AI Security Is Expanding the Enterprise Attack Surface
The integration also comes at a time when organisations are rapidly deploying AI applications and autonomous systems across enterprise environments.
As AI tools gain access to corporate databases, internal documents and cloud infrastructure, security teams are increasingly being required to understand not only who can access sensitive information, but also which AI systems and machine identities can interact with it.
Matters.AI has been expanding its security capabilities around this challenge.
Its AI risk platform is designed to identify AI assets and map their access to sensitive enterprise information.
The company says the technology can help organisations identify shadow AI usage, autonomous machine identities and situations where AI applications have excessive access to corporate data.
More information is available on Matters.AI
Matters.AI Builds AI-Native Data Security Platform
Matters.AI describes itself as an AI-native data security platform designed to function like an AI Security Engineer.
Its platform brings together multiple security capabilities, including:
- Data Security Posture Management
- Data Detection and Response
- Insider Risk
- Exfiltration Defence
- Data Loss Prevention
- Database Activity Monitoring
- AI risk intelligence
The company’s technology focuses on understanding what sensitive information exists inside an organisation, who or what is accessing it, and how that data is being used.
Matters.AI’s database security platform also focuses on monitoring interactions involving human users, machine identities and AI agents, with capabilities covering semantic classification and real-time data lineage.
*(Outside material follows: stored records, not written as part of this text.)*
-- ==== Sys2Proof/Laws/State.lean ====
section
/-! SUPPORT. What each update of the state leaves as it was, and what it puts: one lemma for each field and update. -/
namespace Sys2Proof.Machine

variable (s : State) (x : Seat) (y : Core) (v : VDev)


/-! `State.setCore`. -/

@[simp] theorem State.setCore_vdevs (c : Nat) (z : Core) : (s.setCore c z).vdevs = s.vdevs := rfl
@[simp] theorem State.setCore_lmem (c : Nat) (z : Core) : (s.setCore c z).lmem = s.lmem := rfl
@[simp] theorem State.setCore_acc (c : Nat) (z : Core) : (s.setCore c z).acc = s.acc := rfl
@[simp] theorem State.setCore_dram (c : Nat) (z : Core) : (s.setCore c z).dram = s.dram := rfl
@[simp] theorem State.setCore_host (c : Nat) (z : Core) : (s.setCore c z).host = s.host := rfl
@[simp] theorem State.setCore_fabric (c : Nat) (z : Core) : (s.setCore c z).fabric = s.fabric := rfl
@[simp] theorem State.setCore_lpoison (c : Nat) (z : Core) : (s.setCore c z).lpoison = s.lpoison := rfl
@[simp] theorem State.setCore_apoison (c : Nat) (z : Core) : (s.setCore c z).apoison = s.apoison := rfl
@[simp] theorem State.setCore_dpoison (c : Nat) (z : Core) : (s.setCore c z).dpoison = s.dpoison := rfl
@[simp] theorem State.setCore_hpoison (c : Nat) (z : Core) : (s.setCore c z).hpoison = s.hpoison := rfl
@[simp] theorem State.setCore_fpoison (c : Nat) (z : Core) : (s.setCore c z).fpoison = s.fpoison := rfl
@[simp] theorem State.setCore_snoops (c : Nat) (z : Core) : (s.setCore c z).snoops = s.snoops := rfl
@[simp] theorem State.setCore_flight (c : Nat) (z : Core) : (s.setCore c z).flight = s.flight := rfl
@[simp] theorem State.setCore_accNum (c : Nat) (z : Core) : (s.setCore c z).accNum = s.accNum := rfl
@[simp] theorem State.setCore_msgs (c : Nat) (z : Core) : (s.setCore c z).msgs = s.msgs := rfl
@[simp] theorem State.setCore_slotReqs (c : Nat) (z : Core) : (s.setCore c z).slotReqs = s.slotReqs := rfl
@[simp] theorem State.setCore_walks (c : Nat) (z : Core) : (s.setCore c z).walks = s.walks := rfl
@[simp] theorem State.setCore_logs (c : Nat) (z : Core) : (s.setCore c z).logs = s.logs := rfl
@[simp] theorem State.setCore_dieTlb (c : Nat) (z : Core) : (s.setCore c z).dieTlb = s.dieTlb := rfl
@[simp] theorem State.setCore_streams (c : Nat) (z : Core) : (s.setCore c z).streams = s.streams := rfl
@[simp] theorem State.setCore_launches (c : Nat) (z : Core) : (s.setCore c z).launches = s.launches := rfl
@[simp] theorem State.setCore_nextLid (c : Nat) (z : Core) : (s.setCore c z).nextLid = s.nextLid := rfl
@[simp] theorem State.setCore_lpt (c : Nat) (z : Core) : (s.setCore c z).lpt = s.lpt := rfl
@[simp] theorem State.setCore_route (c : Nat) (z : Core) : (s.setCore c z).route = s.route := rfl
@[simp] theorem State.setCore_owners (c : Nat) (z : Core) : (s.setCore c z).owners = s.owners := rfl
@[simp] theorem State.setCore_keys (c : Nat) (z : Core) : (s.setCore c z).keys = s.keys := rfl
@[simp] theorem State.setCore_quotas (c : Nat) (z : Core) : (s.setCore c z).quotas = s.quotas := rfl
@[simp] theorem State.setCore_rowVd (c : Nat) (z : Core) : (s.setCore c z).rowVd = s.rowVd := rfl
@[simp] theorem State.setCore_regs (c : Nat) (z : Core) : (s.setCore c z).regs = s.regs := rfl
@[simp] theorem State.setCore_reclaims (c : Nat) (z : Core) : (s.setCore c z).reclaims = s.reclaims := rfl
@[simp] theorem State.setCore_pulls (c : Nat) (z : Core) : (s.setCore c z).pulls = s.pulls := rfl
@[simp] theorem State.setCore_lostAt (c : Nat) (z : Core) : (s.setCore c z).lostAt = s.lostAt := rfl
@[simp] theorem State.setCore_resps (c : Nat) (z : Core) : (s.setCore c z).resps = s.resps := rfl
@[simp] theorem State.setCore_modl (c : Nat) (z : Core) : (s.setCore c z).modl = s.modl := rfl
@[simp] theorem State.setCore_cur (c : Nat) (z : Core) : (s.setCore c z).cur = s.cur := rfl
@[simp] theorem State.setCore_agenda (c : Nat) (z : Core) : (s.setCore c z).agenda = s.agenda := rfl
@[simp] theorem State.setCore_reach (c : Nat) (z : Core) : (s.setCore c z).reach = s.reach := rfl
@[simp] theorem State.setCore_moves (c : Nat) (z : Core) : (s.setCore c z).moves = s.moves := rfl
@[simp] theorem State.setCore_fresh (c : Nat) (z : Core) : (s.setCore c z).fresh = s.fresh := rfl
@[simp] theorem State.setCore_did (c : Nat) (z : Core) : (s.setCore c z).did = s.did := rfl

/-! `State.modCore`. -/

@[simp] theorem State.modCore_vdevs (c : Nat) (f : Core → Core) : (s.modCore c f).vdevs = s.vdevs := rfl
@[simp] theorem State.modCore_lmem (c : Nat) (f : Core → Core) : (s.modCore c f).lmem = s.lmem := rfl
@[simp] theorem State.modCore_acc (c : Nat) (f : Core → Core) : (s.modCore c f).acc = s.acc := rfl
@[simp] theorem State.modCore_dram (c : Nat) (f : Core → Core) : (s.modCore c f).dram = s.dram := rfl
@[simp] theorem State.modCore_host (c : Nat) (f : Core → Core) : (s.modCore c f).host = s.host := rfl
@[simp] theorem State.modCore_fabric (c : Nat) (f : Core → Core) : (s.modCore c f).fabric = s.fabric := rfl
@[simp] theorem State.modCore_lpoison (c : Nat) (f : Core → Core) : (s.modCore c f).lpoison = s.lpoison := rfl
@[simp] theorem State.modCore_apoison (c : Nat) (f : Core → Core) : (s.modCore c f).apoison = s.apoison := rfl
@[simp] theorem State.modCore_dpoison (c : Nat) (f : Core → Core) : (s.modCore c f).dpoison = s.dpoison := rfl
@[simp] theorem State.modCore_hpoison (c : Nat) (f : Core → Core) : (s.modCore c f).hpoison = s.hpoison := rfl
@[simp] theorem State.modCore_fpoison (c : Nat) (f : Core → Core) : (s.modCore c f).fpoison = s.fpoison := rfl
@[simp] theorem State.modCore_snoops (c : Nat) (f : Core → Core) : (s.modCore c f).snoops = s.snoops := rfl
@[simp] theorem State.modCore_flight (c : Nat) (f : Core → Core) : (s.modCore c f).flight = s.flight := rfl
@[simp] theorem State.modCore_accNum (c : Nat) (f : Core → Core) : (s.modCore c f).accNum = s.accNum := rfl
@[simp] theorem State.modCore_msgs (c : Nat) (f : Core → Core) : (s.modCore c f).msgs = s.msgs := rfl
@[simp] theorem State.modCore_slotReqs (c : Nat) (f : Core → Core) : (s.modCore c f).slotReqs = s.slotReqs := rfl
@[simp] theorem State.modCore_walks (c : Nat) (f : Core → Core) : (s.modCore c f).walks = s.walks := rfl
@[simp] theorem State.modCore_logs (c : Nat) (f : Core → Core) : (s.modCore c f).logs = s.logs := rfl
@[simp] theorem State.modCore_dieTlb (c : Nat) (f : Core → Core) : (s.modCore c f).dieTlb = s.dieTlb := rfl
@[simp] theorem State.modCore_streams (c : Nat) (f : Core → Core) : (s.modCore c f).streams = s.streams := rfl
@[simp] theorem State.modCore_launches (c : Nat) (f : Core → Core) : (s.modCore c f).launches = s.launches := rfl
@[simp] theorem State.modCore_nextLid (c : Nat) (f : Core → Core) : (s.modCore c f).nextLid = s.nextLid := rfl
@[simp] theorem State.modCore_lpt (c : Nat) (f : Core → Core) : (s.modCore c f).lpt = s.lpt := rfl
@[simp] theorem State.modCore_route (c : Nat) (f : Core → Core) : (s.modCore c f).route = s.route := rfl
@[simp] theorem State.modCore_owners (c : Nat) (f : Core → Core) : (s.modCore c f).owners = s.owners := rfl
@[simp] theorem State.modCore_keys (c : Nat) (f : Core → Core) : (s.modCore c f).keys = s.keys := rfl
@[simp] theorem State.modCore_quotas (c : Nat) (f : Core → Core) : (s.modCore c f).quotas = s.quotas := rfl
@[simp] theorem State.modCore_rowVd (c : Nat) (f : Core → Core) : (s.modCore c f).rowVd = s.rowVd := rfl
@[simp] theorem State.modCore_regs (c : Nat) (f : Core → Core) : (s.modCore c f).regs = s.regs := rfl
@[simp] theorem State.modCore_reclaims (c : Nat) (f : Core → Core) : (s.modCore c f).reclaims = s.reclaims := rfl
@[simp] theorem State.modCore_pulls (c : Nat) (f : Core → Core) : (s.modCore c f).pulls = s.pulls := rfl
@[simp] theorem State.modCore_lostAt (c : Nat) (f : Core → Core) : (s.modCore c f).lostAt = s.lostAt := rfl
@[simp] theorem State.modCore_resps (c : Nat) (f : Core → Core) : (s.modCore c f).resps = s.resps := rfl
@[simp] theorem State.modCore_modl (c : Nat) (f : Core → Core) : (s.modCore c f).modl = s.modl := rfl
@[simp] theorem State.modCore_cur (c : Nat) (f : Core → Core) : (s.modCore c f).cur = s.cur := rfl
@[simp] theorem State.modCore_agenda (c : Nat) (f : Core → Core) : (s.modCore c f).agenda = s.agenda := rfl
@[simp] theorem State.modCore_reach (c : Nat) (f : Core → Core) : (s.modCore c f).reach = s.reach := rfl
@[simp] theorem State.modCore_moves (c : Nat) (f : Core → Core) : (s.modCore c f).moves = s.moves := rfl
@[simp] theorem State.modCore_fresh (c : Nat) (f : Core → Core) : (s.modCore c f).fresh = s.fresh := rfl
@[simp] theorem State.modCore_did (c : Nat) (f : Core → Core) : (s.modCore c f).did = s.did := rfl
Matters.AI
The company says it currently protects more than 50 enterprises, monitoring petabytes of data and billions of events every day.
Matters.AI is backed by Better, CVP, Kalari and Endiya.
Upwind Focuses on Runtime Cloud and AI Security
Upwind is a cloud and AI security company founded by the team behind Spot.io.
Its platform combines agentless scanning with runtime sensors to provide security, development and DevOps teams with visibility into cloud and AI infrastructure.
The company focuses on helping organisations identify high-signal security risks, prioritise remediation and respond to threats as they occur.
Its technology covers areas including cloud security posture management, vulnerability management, API security, attack surface management, data security, AI security and runtime threat detection.
Upwind is headquartered in the United States and is led by Co-Founder and CEO Amiram Shachar.
What the Matters.AI-Upwind Integration Means for Enterprises
The integration reflects an important evolution in enterprise cybersecurity: the convergence of cloud security, runtime intelligence and data security.
Historically, organisations have often managed these areas through separate security tools.
Cloud security platforms may identify infrastructure vulnerabilities, while data security systems classify sensitive information and database monitoring products track user activity.
Bringing these signals together could allow security teams to move from alert-based security towards more contextual, risk-based decision-making.
For enterprise security teams, the integration is designed to help answer three important questions:
- What cloud exposure has occurred?
- What sensitive data could be affected?
- What activity is taking place around that data?
That additional context can be especially valuable for large enterprises operating across hybrid cloud environments, AI workloads and distributed application infrastructure.